══ EXERCISE DATA

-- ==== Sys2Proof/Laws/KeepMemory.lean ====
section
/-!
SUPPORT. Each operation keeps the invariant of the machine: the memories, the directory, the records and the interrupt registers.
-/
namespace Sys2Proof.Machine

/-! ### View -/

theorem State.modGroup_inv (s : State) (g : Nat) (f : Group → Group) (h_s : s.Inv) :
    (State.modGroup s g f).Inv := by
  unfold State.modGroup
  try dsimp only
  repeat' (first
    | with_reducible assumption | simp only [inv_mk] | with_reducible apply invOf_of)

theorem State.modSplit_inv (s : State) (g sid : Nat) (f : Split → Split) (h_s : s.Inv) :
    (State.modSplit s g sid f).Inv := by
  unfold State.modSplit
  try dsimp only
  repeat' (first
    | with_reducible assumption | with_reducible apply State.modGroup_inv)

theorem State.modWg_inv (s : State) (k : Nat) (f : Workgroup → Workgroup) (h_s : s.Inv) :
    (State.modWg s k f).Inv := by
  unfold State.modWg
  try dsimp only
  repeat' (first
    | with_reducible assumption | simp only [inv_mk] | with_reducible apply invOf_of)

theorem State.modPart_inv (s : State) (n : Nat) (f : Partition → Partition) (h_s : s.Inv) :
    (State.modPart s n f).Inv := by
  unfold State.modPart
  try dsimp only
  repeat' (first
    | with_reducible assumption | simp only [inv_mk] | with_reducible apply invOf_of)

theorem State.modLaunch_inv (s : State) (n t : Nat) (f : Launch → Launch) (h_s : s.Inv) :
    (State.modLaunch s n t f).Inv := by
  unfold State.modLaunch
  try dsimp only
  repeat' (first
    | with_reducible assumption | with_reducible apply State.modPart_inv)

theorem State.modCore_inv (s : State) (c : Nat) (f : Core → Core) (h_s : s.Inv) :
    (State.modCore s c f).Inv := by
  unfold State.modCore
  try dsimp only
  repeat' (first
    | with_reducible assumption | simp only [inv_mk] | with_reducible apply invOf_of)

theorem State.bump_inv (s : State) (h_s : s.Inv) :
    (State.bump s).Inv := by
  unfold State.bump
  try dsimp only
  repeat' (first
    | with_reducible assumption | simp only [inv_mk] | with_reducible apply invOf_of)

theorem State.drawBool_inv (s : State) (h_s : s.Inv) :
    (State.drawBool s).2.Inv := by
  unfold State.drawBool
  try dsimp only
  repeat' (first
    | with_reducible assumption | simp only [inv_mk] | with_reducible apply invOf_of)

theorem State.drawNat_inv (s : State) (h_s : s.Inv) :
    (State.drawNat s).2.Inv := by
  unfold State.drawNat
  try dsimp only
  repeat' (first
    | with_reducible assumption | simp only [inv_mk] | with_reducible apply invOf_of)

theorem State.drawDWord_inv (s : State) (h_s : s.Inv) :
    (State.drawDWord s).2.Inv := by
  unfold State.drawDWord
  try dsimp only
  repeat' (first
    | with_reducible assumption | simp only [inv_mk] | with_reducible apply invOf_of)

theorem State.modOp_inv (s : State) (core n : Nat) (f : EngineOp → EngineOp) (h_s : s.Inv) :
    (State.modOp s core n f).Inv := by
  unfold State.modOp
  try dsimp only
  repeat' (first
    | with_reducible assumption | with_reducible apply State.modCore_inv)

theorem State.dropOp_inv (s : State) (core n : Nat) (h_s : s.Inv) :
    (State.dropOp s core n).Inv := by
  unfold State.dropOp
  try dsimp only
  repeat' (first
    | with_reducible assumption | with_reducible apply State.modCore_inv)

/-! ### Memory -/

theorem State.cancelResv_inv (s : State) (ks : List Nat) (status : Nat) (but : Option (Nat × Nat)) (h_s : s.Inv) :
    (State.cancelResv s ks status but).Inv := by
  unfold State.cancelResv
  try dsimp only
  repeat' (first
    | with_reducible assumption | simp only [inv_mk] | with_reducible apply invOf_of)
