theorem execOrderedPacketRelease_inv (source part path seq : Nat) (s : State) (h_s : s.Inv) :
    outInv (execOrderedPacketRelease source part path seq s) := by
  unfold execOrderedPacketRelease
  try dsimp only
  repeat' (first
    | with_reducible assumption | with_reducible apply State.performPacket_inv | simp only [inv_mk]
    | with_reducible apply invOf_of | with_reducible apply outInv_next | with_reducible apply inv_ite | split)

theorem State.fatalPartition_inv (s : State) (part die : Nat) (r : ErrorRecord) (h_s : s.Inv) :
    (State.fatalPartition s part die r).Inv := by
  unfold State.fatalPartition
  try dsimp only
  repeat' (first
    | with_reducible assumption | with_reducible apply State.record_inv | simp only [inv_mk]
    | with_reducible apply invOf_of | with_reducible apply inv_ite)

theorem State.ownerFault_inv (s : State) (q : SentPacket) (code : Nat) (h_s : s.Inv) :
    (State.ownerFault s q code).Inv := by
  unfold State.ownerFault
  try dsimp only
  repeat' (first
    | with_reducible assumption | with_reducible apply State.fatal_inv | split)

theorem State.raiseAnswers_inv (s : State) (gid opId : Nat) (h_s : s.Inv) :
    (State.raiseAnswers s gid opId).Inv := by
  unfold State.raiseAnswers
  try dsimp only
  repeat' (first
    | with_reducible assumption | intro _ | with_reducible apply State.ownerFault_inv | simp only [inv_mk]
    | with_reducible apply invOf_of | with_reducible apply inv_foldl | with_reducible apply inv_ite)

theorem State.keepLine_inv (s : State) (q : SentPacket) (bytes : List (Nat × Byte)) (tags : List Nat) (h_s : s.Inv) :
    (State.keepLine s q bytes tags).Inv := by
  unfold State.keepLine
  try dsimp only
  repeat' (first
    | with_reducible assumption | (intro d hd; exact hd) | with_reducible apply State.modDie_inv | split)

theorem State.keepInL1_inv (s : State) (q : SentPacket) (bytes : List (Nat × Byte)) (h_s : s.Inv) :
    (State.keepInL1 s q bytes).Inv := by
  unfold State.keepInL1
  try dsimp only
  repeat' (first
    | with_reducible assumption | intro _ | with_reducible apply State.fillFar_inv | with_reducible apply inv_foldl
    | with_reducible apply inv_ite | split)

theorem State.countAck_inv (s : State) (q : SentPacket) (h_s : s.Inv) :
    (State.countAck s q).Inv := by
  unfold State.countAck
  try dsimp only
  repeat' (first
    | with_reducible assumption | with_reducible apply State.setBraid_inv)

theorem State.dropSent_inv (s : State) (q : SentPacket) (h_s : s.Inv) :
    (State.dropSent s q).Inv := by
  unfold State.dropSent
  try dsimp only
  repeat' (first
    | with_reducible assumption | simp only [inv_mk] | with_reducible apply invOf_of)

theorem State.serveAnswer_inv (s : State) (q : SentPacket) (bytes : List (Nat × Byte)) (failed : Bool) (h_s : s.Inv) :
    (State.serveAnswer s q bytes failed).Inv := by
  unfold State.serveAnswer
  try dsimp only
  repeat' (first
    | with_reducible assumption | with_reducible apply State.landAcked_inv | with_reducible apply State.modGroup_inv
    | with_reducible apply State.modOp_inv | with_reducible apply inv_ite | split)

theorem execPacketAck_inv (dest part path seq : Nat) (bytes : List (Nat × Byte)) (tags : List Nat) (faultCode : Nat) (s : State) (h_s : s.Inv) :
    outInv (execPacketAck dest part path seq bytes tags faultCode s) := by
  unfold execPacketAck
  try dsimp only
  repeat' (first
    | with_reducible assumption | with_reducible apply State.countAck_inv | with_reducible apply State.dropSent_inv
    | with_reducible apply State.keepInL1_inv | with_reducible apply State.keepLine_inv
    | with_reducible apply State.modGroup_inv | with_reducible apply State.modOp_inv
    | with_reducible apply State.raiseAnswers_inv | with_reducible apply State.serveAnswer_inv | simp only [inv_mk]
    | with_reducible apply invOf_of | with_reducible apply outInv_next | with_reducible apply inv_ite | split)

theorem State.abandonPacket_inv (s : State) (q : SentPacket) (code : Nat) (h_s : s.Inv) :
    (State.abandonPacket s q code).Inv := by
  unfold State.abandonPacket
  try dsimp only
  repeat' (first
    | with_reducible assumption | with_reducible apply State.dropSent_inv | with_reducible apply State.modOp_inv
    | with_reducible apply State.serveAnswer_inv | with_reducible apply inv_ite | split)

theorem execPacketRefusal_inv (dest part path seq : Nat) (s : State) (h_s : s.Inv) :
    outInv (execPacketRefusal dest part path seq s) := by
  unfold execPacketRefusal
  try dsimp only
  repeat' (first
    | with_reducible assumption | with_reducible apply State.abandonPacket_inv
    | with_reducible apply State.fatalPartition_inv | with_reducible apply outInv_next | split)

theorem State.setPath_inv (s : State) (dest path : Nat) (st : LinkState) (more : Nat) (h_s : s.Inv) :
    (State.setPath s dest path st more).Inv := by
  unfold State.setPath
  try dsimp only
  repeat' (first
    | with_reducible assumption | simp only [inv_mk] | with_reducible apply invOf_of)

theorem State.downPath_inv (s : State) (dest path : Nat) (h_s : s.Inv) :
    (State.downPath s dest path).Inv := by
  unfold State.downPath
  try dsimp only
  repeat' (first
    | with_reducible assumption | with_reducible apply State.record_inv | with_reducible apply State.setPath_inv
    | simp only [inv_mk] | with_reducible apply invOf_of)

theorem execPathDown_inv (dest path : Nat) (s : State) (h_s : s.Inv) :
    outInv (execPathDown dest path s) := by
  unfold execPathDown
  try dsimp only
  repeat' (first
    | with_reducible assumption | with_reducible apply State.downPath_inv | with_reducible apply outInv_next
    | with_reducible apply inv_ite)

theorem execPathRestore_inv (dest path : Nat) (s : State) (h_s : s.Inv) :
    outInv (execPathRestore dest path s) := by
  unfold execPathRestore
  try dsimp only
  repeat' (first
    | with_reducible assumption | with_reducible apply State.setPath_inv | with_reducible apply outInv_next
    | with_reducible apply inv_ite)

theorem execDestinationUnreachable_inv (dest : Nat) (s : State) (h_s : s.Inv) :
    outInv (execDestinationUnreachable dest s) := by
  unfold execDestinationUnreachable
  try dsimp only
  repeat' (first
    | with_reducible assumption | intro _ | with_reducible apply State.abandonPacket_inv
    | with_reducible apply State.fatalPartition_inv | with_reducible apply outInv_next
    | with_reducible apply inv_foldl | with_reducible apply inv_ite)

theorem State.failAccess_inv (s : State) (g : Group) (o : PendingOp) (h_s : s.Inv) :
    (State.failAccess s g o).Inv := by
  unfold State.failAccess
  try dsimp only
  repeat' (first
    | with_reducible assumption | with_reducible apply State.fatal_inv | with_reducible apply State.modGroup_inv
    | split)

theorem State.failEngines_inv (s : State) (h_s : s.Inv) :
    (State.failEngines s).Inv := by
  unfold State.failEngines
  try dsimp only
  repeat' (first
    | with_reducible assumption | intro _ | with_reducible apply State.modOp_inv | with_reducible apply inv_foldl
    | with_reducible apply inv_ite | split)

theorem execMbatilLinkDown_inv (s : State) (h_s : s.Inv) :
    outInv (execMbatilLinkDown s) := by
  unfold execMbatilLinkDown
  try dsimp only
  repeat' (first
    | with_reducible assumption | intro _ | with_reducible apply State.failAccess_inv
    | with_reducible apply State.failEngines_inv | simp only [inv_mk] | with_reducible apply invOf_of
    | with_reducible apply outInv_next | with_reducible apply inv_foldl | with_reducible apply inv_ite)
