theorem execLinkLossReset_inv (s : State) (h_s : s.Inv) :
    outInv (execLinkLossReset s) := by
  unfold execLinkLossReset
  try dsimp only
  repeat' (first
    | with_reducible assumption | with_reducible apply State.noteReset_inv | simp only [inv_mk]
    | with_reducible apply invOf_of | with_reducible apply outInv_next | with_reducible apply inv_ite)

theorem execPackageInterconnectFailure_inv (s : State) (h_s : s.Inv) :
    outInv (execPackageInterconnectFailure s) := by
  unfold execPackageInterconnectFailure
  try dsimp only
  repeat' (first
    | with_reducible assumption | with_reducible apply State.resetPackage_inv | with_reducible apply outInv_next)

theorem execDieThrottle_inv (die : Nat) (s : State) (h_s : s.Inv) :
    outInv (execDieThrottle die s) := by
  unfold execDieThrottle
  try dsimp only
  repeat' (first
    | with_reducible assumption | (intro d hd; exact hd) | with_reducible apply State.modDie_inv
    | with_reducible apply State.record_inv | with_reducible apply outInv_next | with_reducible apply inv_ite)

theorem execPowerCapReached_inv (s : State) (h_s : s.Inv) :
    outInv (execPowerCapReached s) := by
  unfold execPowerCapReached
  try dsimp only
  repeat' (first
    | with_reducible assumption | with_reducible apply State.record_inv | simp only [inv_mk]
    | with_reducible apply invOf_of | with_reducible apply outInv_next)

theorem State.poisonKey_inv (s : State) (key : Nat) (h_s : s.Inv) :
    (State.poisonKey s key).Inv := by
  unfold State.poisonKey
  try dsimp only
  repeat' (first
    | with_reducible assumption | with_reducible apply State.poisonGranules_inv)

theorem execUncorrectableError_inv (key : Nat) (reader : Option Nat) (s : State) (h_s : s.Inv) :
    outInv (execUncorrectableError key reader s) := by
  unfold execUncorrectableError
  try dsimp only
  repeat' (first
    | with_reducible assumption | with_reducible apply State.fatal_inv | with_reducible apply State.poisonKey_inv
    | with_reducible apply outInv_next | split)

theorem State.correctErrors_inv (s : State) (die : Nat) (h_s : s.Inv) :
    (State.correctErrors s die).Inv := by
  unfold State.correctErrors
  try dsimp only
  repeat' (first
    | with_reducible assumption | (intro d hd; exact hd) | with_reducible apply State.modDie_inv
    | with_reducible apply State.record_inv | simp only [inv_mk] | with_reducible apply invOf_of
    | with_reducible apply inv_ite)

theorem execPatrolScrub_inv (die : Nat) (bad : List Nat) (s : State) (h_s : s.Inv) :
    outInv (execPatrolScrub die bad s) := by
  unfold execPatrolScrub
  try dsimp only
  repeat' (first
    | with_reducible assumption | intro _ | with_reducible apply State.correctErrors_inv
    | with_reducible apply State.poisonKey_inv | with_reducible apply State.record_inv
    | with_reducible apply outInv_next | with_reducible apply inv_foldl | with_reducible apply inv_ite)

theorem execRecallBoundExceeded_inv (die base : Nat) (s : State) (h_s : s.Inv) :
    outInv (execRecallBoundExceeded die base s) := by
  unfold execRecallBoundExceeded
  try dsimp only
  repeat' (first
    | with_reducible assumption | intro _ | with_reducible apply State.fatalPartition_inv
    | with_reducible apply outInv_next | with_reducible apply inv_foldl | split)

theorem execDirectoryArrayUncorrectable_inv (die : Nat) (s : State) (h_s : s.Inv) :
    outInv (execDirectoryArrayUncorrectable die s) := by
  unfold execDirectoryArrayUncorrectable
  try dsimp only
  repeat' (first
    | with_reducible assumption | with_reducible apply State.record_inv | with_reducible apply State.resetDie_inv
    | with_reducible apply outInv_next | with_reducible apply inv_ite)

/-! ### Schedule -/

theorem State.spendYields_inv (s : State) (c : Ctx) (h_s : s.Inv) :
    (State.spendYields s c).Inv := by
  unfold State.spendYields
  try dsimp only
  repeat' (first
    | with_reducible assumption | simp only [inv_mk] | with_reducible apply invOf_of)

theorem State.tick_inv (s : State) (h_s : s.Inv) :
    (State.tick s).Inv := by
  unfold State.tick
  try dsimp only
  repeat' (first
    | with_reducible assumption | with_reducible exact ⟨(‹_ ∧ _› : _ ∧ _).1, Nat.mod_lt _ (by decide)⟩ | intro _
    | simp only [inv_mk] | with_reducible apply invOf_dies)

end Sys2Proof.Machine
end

════

**YOUR GOAL**
Taking the line containing "outInv (execDirectoryArrayUncorrectable die" as the first, please return it and every line after it through the end of the entries, exactly and only those.

**EXERCISE RESULT**
    outInv (execDirectoryArrayUncorrectable die s) := by
  unfold execDirectoryArrayUncorrectable
  try dsimp only
  repeat' (first
    | with_reducible assumption | with_reducible apply State.record_inv | with_reducible apply State.resetDie_inv
    | with_reducible apply outInv_next | with_reducible apply inv_ite)

/-! ### Schedule -/

theorem State.spendYields_inv (s : State) (c : Ctx) (h_s : s.Inv) :
    (State.spendYields s c).Inv := by
  unfold State.spendYields
  try dsimp only
  repeat' (first
    | with_reducible assumption | simp only [inv_mk] | with_reducible apply invOf_of)

theorem State.tick_inv (s : State) (h_s : s.Inv) :
    (State.tick s).Inv := by
  unfold State.tick
  try dsimp only
  repeat' (first
    | with_reducible assumption | with_reducible exact ⟨(‹_ ∧ _› : _ ∧ _).1, Nat.mod_lt _ (by decide)⟩ | intro _
    | simp only [inv_mk] | with_reducible apply invOf_dies)

end Sys2Proof.Machine
end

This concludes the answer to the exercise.